**What you should do**
Find "let pg := packPg k" and "site is muzzled. -/" in the records below. Copy the lines holding them and every line between, exactly, and no others.

**Source material**
Start of Block
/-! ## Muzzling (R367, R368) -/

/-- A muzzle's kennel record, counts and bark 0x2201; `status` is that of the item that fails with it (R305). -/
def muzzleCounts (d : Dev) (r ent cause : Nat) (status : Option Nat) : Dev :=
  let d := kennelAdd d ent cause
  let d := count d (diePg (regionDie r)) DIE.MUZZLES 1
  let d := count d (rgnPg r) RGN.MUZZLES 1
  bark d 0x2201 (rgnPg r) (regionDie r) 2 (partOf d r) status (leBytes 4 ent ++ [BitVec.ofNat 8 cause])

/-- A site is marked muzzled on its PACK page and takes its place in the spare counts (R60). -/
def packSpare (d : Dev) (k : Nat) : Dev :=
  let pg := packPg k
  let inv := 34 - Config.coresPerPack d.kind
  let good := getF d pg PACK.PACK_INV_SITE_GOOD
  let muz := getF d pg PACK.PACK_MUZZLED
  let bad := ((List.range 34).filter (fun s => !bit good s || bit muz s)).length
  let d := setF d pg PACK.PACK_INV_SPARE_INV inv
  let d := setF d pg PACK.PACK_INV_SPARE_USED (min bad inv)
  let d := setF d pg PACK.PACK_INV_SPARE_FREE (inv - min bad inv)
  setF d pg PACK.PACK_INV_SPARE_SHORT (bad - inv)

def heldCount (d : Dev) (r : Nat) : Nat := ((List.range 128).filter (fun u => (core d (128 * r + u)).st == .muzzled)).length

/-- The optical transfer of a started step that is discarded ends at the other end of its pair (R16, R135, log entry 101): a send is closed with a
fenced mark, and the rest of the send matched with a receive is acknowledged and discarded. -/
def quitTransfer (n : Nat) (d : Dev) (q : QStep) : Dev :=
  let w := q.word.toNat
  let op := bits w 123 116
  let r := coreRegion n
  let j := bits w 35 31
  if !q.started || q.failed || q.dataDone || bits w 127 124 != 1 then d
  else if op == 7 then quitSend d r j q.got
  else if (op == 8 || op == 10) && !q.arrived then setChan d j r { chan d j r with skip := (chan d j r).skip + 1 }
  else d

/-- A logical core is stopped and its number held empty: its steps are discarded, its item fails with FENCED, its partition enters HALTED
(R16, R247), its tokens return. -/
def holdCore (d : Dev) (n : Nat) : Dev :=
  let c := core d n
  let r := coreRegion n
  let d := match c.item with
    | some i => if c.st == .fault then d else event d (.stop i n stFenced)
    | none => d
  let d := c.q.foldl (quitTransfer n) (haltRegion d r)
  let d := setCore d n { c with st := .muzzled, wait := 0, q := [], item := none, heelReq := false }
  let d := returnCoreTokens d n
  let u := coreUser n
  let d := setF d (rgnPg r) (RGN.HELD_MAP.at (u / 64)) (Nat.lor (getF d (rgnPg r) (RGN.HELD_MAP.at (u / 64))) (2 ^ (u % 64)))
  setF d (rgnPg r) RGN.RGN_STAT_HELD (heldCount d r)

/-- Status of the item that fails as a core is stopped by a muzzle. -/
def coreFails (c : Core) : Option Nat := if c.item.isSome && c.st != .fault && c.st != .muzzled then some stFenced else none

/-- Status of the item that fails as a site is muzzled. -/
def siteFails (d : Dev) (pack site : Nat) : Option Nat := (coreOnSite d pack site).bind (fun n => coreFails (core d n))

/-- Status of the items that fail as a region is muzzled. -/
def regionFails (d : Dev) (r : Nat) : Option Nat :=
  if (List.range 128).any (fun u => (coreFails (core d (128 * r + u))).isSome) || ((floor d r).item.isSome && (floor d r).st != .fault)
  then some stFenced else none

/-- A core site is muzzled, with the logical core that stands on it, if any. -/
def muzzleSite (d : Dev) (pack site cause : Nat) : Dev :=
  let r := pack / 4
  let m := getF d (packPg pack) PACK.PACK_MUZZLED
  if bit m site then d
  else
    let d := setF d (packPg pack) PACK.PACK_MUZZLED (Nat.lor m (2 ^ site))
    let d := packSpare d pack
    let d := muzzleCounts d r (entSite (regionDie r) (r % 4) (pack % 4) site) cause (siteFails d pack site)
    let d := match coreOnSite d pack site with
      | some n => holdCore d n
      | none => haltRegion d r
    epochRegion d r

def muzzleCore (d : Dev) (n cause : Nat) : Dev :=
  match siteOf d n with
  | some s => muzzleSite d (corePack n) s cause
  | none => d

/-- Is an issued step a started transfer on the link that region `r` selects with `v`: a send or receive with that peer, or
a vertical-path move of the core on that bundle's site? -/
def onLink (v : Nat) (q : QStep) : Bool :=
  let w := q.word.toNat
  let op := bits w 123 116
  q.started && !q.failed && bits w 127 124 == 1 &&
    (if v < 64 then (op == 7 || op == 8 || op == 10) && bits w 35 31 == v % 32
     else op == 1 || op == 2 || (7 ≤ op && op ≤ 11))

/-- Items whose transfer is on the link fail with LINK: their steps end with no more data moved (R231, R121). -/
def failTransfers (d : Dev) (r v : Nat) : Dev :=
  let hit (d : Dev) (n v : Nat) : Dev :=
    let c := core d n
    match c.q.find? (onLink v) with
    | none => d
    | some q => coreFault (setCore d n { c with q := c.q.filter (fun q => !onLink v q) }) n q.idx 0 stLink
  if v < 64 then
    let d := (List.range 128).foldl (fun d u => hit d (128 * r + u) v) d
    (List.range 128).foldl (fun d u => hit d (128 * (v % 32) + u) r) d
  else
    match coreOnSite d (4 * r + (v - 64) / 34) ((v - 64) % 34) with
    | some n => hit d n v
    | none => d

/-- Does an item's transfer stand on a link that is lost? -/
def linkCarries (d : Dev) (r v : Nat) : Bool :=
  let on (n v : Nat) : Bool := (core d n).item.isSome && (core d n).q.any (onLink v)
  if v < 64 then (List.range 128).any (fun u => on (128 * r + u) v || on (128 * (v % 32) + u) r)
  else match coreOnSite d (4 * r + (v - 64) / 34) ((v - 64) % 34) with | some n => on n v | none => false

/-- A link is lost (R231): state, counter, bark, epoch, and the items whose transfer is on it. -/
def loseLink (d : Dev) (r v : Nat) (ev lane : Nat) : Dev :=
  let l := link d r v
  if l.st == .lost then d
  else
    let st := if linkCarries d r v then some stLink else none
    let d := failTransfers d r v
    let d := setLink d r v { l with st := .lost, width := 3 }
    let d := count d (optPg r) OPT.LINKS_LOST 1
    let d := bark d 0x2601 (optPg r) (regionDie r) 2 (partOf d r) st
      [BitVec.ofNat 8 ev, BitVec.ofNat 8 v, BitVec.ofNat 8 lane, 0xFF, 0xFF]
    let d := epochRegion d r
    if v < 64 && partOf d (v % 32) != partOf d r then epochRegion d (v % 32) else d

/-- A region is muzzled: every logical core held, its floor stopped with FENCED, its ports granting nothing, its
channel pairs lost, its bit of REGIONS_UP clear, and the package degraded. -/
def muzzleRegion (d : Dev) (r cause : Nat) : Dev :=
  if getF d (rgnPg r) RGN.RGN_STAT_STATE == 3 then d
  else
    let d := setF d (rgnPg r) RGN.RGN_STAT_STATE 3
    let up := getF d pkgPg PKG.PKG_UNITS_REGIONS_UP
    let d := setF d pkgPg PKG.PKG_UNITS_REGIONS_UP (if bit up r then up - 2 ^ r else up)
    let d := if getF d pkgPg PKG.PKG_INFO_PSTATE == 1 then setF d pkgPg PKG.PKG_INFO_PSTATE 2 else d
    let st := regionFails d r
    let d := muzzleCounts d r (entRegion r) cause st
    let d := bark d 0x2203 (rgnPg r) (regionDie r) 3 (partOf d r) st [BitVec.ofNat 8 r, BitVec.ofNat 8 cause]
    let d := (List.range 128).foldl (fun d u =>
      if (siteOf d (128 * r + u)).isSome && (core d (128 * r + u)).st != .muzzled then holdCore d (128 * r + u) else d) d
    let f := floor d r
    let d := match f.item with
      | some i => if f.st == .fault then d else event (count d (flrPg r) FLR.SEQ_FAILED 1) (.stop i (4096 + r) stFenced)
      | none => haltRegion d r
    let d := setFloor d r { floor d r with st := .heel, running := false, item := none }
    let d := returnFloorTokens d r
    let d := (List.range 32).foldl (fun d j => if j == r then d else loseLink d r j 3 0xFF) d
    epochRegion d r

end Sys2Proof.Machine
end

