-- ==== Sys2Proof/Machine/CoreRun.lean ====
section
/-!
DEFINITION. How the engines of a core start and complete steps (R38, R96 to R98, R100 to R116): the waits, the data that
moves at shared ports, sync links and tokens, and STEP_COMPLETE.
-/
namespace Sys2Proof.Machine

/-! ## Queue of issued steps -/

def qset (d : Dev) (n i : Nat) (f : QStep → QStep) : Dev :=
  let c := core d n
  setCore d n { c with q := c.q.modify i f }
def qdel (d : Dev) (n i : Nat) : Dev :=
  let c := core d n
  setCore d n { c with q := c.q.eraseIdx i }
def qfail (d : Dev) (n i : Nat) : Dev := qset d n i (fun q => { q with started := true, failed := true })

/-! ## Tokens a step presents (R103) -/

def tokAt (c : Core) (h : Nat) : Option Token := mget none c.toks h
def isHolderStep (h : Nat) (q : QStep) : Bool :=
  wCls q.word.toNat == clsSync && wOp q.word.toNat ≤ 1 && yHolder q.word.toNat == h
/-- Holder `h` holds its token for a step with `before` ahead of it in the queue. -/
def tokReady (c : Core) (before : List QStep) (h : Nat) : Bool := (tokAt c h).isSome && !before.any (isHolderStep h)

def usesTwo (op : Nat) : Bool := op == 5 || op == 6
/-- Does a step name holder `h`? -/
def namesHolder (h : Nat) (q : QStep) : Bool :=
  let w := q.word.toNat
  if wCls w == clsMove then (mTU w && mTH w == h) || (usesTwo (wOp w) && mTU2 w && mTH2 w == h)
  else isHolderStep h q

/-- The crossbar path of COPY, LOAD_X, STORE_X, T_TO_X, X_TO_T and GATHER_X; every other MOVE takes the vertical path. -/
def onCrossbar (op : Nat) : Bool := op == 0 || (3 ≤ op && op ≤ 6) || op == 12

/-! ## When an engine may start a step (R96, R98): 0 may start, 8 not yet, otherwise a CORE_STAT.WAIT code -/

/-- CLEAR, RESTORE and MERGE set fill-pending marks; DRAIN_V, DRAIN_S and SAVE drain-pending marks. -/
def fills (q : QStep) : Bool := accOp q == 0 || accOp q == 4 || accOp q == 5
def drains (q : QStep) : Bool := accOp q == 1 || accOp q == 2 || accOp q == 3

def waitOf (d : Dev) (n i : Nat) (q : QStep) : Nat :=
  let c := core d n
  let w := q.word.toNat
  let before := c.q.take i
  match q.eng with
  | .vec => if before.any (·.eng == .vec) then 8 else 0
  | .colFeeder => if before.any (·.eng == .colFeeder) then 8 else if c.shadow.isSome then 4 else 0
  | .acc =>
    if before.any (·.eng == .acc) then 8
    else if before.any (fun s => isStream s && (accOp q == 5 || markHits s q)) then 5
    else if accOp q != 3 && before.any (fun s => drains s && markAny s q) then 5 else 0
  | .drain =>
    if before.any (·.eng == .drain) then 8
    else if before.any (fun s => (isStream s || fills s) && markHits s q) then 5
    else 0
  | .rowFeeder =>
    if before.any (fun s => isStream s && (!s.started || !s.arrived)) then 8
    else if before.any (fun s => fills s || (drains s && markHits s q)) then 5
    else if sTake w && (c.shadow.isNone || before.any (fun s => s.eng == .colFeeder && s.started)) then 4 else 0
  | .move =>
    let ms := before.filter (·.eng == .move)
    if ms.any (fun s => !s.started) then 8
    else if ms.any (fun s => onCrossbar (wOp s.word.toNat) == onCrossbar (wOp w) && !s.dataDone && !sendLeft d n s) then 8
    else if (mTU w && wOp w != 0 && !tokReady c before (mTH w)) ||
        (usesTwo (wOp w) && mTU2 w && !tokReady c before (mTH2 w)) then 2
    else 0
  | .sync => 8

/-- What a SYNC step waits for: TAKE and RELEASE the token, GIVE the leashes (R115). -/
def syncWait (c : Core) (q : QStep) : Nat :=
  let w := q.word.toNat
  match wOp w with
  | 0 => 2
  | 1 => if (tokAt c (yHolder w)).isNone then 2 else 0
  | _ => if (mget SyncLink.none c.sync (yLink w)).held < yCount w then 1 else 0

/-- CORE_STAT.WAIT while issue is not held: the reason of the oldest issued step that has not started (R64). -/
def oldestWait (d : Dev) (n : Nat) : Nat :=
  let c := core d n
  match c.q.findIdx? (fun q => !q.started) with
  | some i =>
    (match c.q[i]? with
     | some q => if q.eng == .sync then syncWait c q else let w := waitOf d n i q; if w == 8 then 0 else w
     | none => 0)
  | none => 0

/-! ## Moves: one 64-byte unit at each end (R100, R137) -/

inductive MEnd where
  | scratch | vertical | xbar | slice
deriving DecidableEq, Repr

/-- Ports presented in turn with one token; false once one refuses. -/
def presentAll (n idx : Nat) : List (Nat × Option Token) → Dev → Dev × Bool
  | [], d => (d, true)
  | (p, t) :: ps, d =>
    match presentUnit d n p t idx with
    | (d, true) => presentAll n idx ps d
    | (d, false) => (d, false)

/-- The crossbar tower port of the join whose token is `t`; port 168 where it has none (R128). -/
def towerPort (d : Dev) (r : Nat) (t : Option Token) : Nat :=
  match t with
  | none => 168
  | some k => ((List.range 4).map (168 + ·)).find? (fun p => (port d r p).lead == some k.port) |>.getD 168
End of Block
**Answer section**
  let pg := packPg k
  let inv := 34 - Config.coresPerPack d.kind
  let good := getF d pg PACK.PACK_INV_SITE_GOOD
  let muz := getF d pg PACK.PACK_MUZZLED
  let bad := ((List.range 34).filter (fun s => !bit good s || bit muz s)).length
  let d := setF d pg PACK.PACK_INV_SPARE_INV inv
  let d := setF d pg PACK.PACK_INV_SPARE_USED (min bad inv)
  let d := setF d pg PACK.PACK_INV_SPARE_FREE (inv - min bad inv)
  setF d pg PACK.PACK_INV_SPARE_SHORT (bad - inv)

def heldCount (d : Dev) (r : Nat) : Nat := ((List.range 128).filter (fun u => (core d (128 * r + u)).st == .muzzled)).length

/-- The optical transfer of a started step that is discarded ends at the other end of its pair (R16, R135, log entry 101): a send is closed with a
fenced mark, and the rest of the send matched with a receive is acknowledged and discarded. -/
def quitTransfer (n : Nat) (d : Dev) (q : QStep) : Dev :=
  let w := q.word.toNat
  let op := bits w 123 116
  let r := coreRegion n
  let j := bits w 35 31
  if !q.started || q.failed || q.dataDone || bits w 127 124 != 1 then d
  else if op == 7 then quitSend d r j q.got
  else if (op == 8 || op == 10) && !q.arrived then setChan d j r { chan d j r with skip := (chan d j r).skip + 1 }
  else d

/-- A logical core is stopped and its number held empty: its steps are discarded, its item fails with FENCED, its partition enters HALTED
(R16, R247), its tokens return. -/
def holdCore (d : Dev) (n : Nat) : Dev :=
  let c := core d n
  let r := coreRegion n
  let d := match c.item with
    | some i => if c.st == .fault then d else event d (.stop i n stFenced)
    | none => d
  let d := c.q.foldl (quitTransfer n) (haltRegion d r)
  let d := setCore d n { c with st := .muzzled, wait := 0, q := [], item := none, heelReq := false }
  let d := returnCoreTokens d n
  let u := coreUser n
  let d := setF d (rgnPg r) (RGN.HELD_MAP.at (u / 64)) (Nat.lor (getF d (rgnPg r) (RGN.HELD_MAP.at (u / 64))) (2 ^ (u % 64)))
  setF d (rgnPg r) RGN.RGN_STAT_HELD (heldCount d r)

/-- Status of the item that fails as a core is stopped by a muzzle. -/
def coreFails (c : Core) : Option Nat := if c.item.isSome && c.st != .fault && c.st != .muzzled then some stFenced else none

/-- Status of the item that fails as a site is muzzled. -/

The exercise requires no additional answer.